Credit unions have always prioritized relationships and member service, but as technology reshapes financial services, the ability to lead with tech savvy has never been more important.
Many of today’s CEOs are blending technical expertise with cooperative values to build smarter, stronger partnerships with fintechs, from the big card and core processors to highly specialized startups pushing the envelope in innovation.
Here, in the first of a two-part series, four CEOs with technology backgrounds share how that experience shapes their leadership and their approach to fintech collaboration. They also offer practical insights for peers without a tech pedigree.
MARK ROBNETT, JUSTICE FCU

Robnett joined Justice FCU ($2.1B, Chantilly, VA) as vice president/IT in May 2013 and became its president and CEO in September 2018.
Based in the Virginia suburbs, the cooperative serves more than 68,000 members of the justice, law enforcement, and public safety communities across the country, including in Washington, DC, Los Angeles, Atlanta, Chicago, and more.
How does your background in tech shape the way you lead and approach partnerships with fintechs?
Mark Robnett: It drives how we strategically manage fintech partnerships, of which we now have 27. I understand how AI, blockchain, and scalable cloud solutions can enhance both efficiency and member experience.
This knowledge helps us establish partnerships that deliver real value while safeguarding data and operations. It allows me to evaluate emerging technologies not just on their technical merits, but on how they integrate with our mission to serve members securely and effectively.
What should credit union leaders without a tech background consider when evaluating fintech collaboration, and is there a strategic imperative to develop tech fluency at the top?
MR: Focus on aligning fintech partnerships with your institution’s mission and member needs. It’s important to address specific challenges or capabilities that a fintech partnership can provide, rather than focusing on technology for its own sake.
Ensuring that the fintech’s ethos and solutions are consistent with the credit union’s values and commitment to member experience also is essential.
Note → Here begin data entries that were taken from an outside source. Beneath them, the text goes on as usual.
-- ==== Sys2Proof/Machine/Script.lean ====
section
/-! DEFINITION. Host scripts in the assembler syntax of rules R104 and R105: what host operations a line
stands for and what it asserts. -/

namespace Sys2Proof.Machine

open Sys2Proof

/-- A line of a host script (R104, R105). -/
inductive ScriptLine where
  /-- A command mnemonic with its operands. -/
  | command (i : Instr)
  /-- `CMDW w`. -/
  | cmdw (w : Word)
  /-- `WR16 off, v`. -/
  | wr16 (off : Nat) (v : Int)
  /-- `WR32 off, v`. -/
  | wr32 (off : Nat) (v : Int)
  /-- `RD16 off`. -/
  | rd16 (off : Nat)
  /-- `RD32 off`. -/
  | rd32 (off : Nat)
  /-- `RESET`. -/
  | reset
  /-- `LDX i0, v0, ..., vm`. -/
  | ldx (i0 : Nat) (vs : List Int)
  /-- `SETOPS a, b`. -/
  | setops (a b : Int)
  /-- `EXPECT16 off, v`. -/
  | expect16 (off : Nat) (v : Int)
  /-- `EXPECT32 off, v`. -/
  | expect32 (off : Nat) (v : Int)
deriving DecidableEq, Repr

/-- `WR16 XMEM[i0], v0` and so on (R105). -/
def loadFrame : Nat → List Int → List HostOp
  | _, [] => []
  | i, v :: vs => .write (xmemAddr i) 2 (pattern32 v) :: loadFrame (i + 1) vs

/-- The host operations a line stands for (R104, R105). -/
def ScriptLine.ops : ScriptLine → List HostOp
  | .command i => [.write Reg.cmd.offset 4 (encode i)]
  | .cmdw w => [.write Reg.cmd.offset 4 w]
  | .wr16 off v => [.write off 2 (pattern32 v)]
  | .wr32 off v => [.write off 4 (pattern32 v)]
  | .rd16 off => [.read off 2]
  | .rd32 off => [.read off 4]
  | .reset => [.reset]
  | .ldx i0 vs => loadFrame i0 vs
  | .setops a b => [.write Reg.opa.offset 4 (pattern32 a), .write Reg.opb.offset 4 (pattern32 b)]
  | .expect16 off _ => [.read off 2]
  | .expect32 off _ => [.read off 4]

/-- What the last operation of a line must answer for the script to go on as written (R105). -/
def ScriptLine.expected : ScriptLine → Option PortResponse
  | .expect16 _ v => some (.data16 (pattern16 v))
  | .expect32 _ v => some (.data32 (pattern32 v))
  | .command _ | .cmdw _ | .wr16 _ _ | .wr32 _ _ | .rd16 _ | .rd32 _ | .reset | .ldx _ _
  | .setops _ _ => none

/-- The block with a script still to be performed. -/
def State.withScript (s : State) (lines : List ScriptLine) : State :=
  { s with pending := lines.flatMap ScriptLine.ops }

end Sys2Proof.Machine
end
Leaders should assess whether the fintech partnership will be disruptive or transformative and ensure it aligns with the credit union’s strategic objectives.
Developing tech fluency at the leadership level is crucial for long-term success in the digital-first era. This supports informed decision-making, strategic alignment, and fostering a culture of innovation within the credit union.
CHRIS KEARNEY, TRUWEST CREDIT UNION
Kearney joined TruWest Credit Union ( $1.7B, Tempe, AZ) as CIO in December 2012 and became its president and CEO last October. The 11-branch cooperative serves more than 90,000 members in four Arizona counties and two in Texas.
How does your background in tech shape the way you lead and approach partnerships with fintechs?
Chris Kearney: Growing up on the technology side of the business, I’ve learned to embrace change and help others navigate it. Technology creates both strategic opportunities and risks, and my role as a leader is to leverage both for the benefit of our members.
I also recognize that credit unions don’t have the R&D budgets of large banks like JPMorgan Chase. That’s why fintech partnerships are essential. We currently maintain a portfolio of over 10 fintech partnerships, representing about 20% of our tech stack. They give us access to advanced capabilities we couldn’t build on our own.
What should credit union leaders without a tech background consider when evaluating fintech collaboration, and is there a strategic imperative to develop tech fluency at the top?
CK: Inside the credit union, listen closely for pain points or opportunities that fintechs could address. At the same time, be mindful of where not to experiment. Core systems, digital banking platforms, and card networks are the “load-bearing walls” of your credit union and must be online 24×7. Fintech pilots should focus on areas where you can test and learn without disrupting critical infrastructure.
Not every leader needs to be a technologist, but we all need a shared vocabulary. Looking ahead, tech fluency is becoming just as essential as financial expertise in guiding our organizations forward.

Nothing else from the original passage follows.